BEGIN Material to process

theorem formatOf_eq_Z_iff (opcode : Byte) :
    formatOf opcode = .Z ↔ opcode ≠ 0x11 ∧ opcode ≠ 0x21 ∧ opcode ≠ 0x30 ∧ opcode ≠ 0x81 := by
  unfold formatOf; split_ifs <;> simp_all

theorem wellFormed_unassigned_iff (opcode : Byte) :
    (Instr.unassigned opcode).wellFormed = true ↔ opcode ∉ assignedOpcodes := by
  simp [Instr.wellFormed]

/-! ## Decoding an encoding -/

theorem decode_logAppend_cons (len : Byte) (data : List Byte) :
    decode (0x11 :: len :: data) =
      if len.toNat ≤ data.length then .ok (.logAppend (data.take len.toNat), data.drop len.toNat)
      else .error (.incomplete 0x11) := rfl

/-- A LOG.APPEND frame decodes to its text: `LEN` is the number of its bytes, as long as one byte can hold it (R86). -/
theorem decode_encode_logAppend (text rest : List Byte) (h : text.length ≤ 255) :
    decode (encode (.logAppend text) ++ rest) = .ok (.logAppend text, rest) := by
  have hlen : (BitVec.ofNat 8 text.length).toNat = text.length := by rw [BitVec.toNat_ofNat]; omega
  rw [encode, List.cons_append, List.cons_append, decode_logAppend_cons, hlen, if_pos (by simp), List.take_left,
    List.drop_left]

theorem decode_encode_unassigned (opcode : Byte) (rest : List Byte)
    (h : (Instr.unassigned opcode).wellFormed = true) :
    decode (encode (.unassigned opcode) ++ rest) = .ok (.unassigned opcode, rest) := by
  simp [encode, decode, formatOf_unassigned opcode h, decodeZ_unassigned opcode h]

/-- Settles O1: frame by frame; that the operation is well formed matters to the text's length and the unassigned opcodes
only. -/
theorem decodeInvertsEncode : Obligations.DecodeInvertsEncode := by
  intro i rest hwf hframe
  cases i with
  | logAppend text => exact decode_encode_logAppend text rest (of_decide_eq_true hwf)
  | unassigned opcode => exact decode_encode_unassigned opcode rest hwf
  | tick => cases hframe
  | logDrain | logInit | muxInit | muxSet | encInit | encSample | ledSet => rfl

/-! ## What the decoder reads -/

/-- The bytes are exactly one frame, that of a well-formed operation. -/
structure IsFrameOf (bytes : List Byte) (i : Instr) : Prop where
  encoding : bytes = encode i
  wellFormed : i.wellFormed = true
  isFrame : i.isFrame = true

theorem decodeZ_isFrameOf (opcode : Byte) (h : formatOf opcode = .Z) : IsFrameOf [opcode] (decodeZ opcode) := by
  obtain ⟨h11, h21, h30, h81⟩ := (formatOf_eq_Z_iff opcode).1 h
  unfold decodeZ
  split_ifs with h10 h12 h20 h31
  · subst h10; exact ⟨rfl, rfl, rfl⟩
  · subst h12; exact ⟨rfl, rfl, rfl⟩
  · subst h20; exact ⟨rfl, rfl, rfl⟩
  · subst h31; exact ⟨rfl, rfl, rfl⟩
  · exact ⟨rfl, (wellFormed_unassigned_iff opcode).2 (by
      simpa [assignedOpcodes] using ⟨h10, h11, h12, h20, h21, h30, h31, h81⟩), rfl⟩

theorem decodeB_isFrameOf (opcode imm8 : Byte) (h : formatOf opcode = .B) :
    IsFrameOf [opcode, imm8] (decodeB opcode imm8) := by
  obtain rfl | rfl := (formatOf_eq_B_iff opcode).1 h <;> exact ⟨rfl, rfl, rfl⟩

END Material to process

- _What needs to be done_
Taking the records as a whole, report how many of their lines include the word "assignedOpcodes". Nothing but the number is wanted.

- _Solution to this problem_
2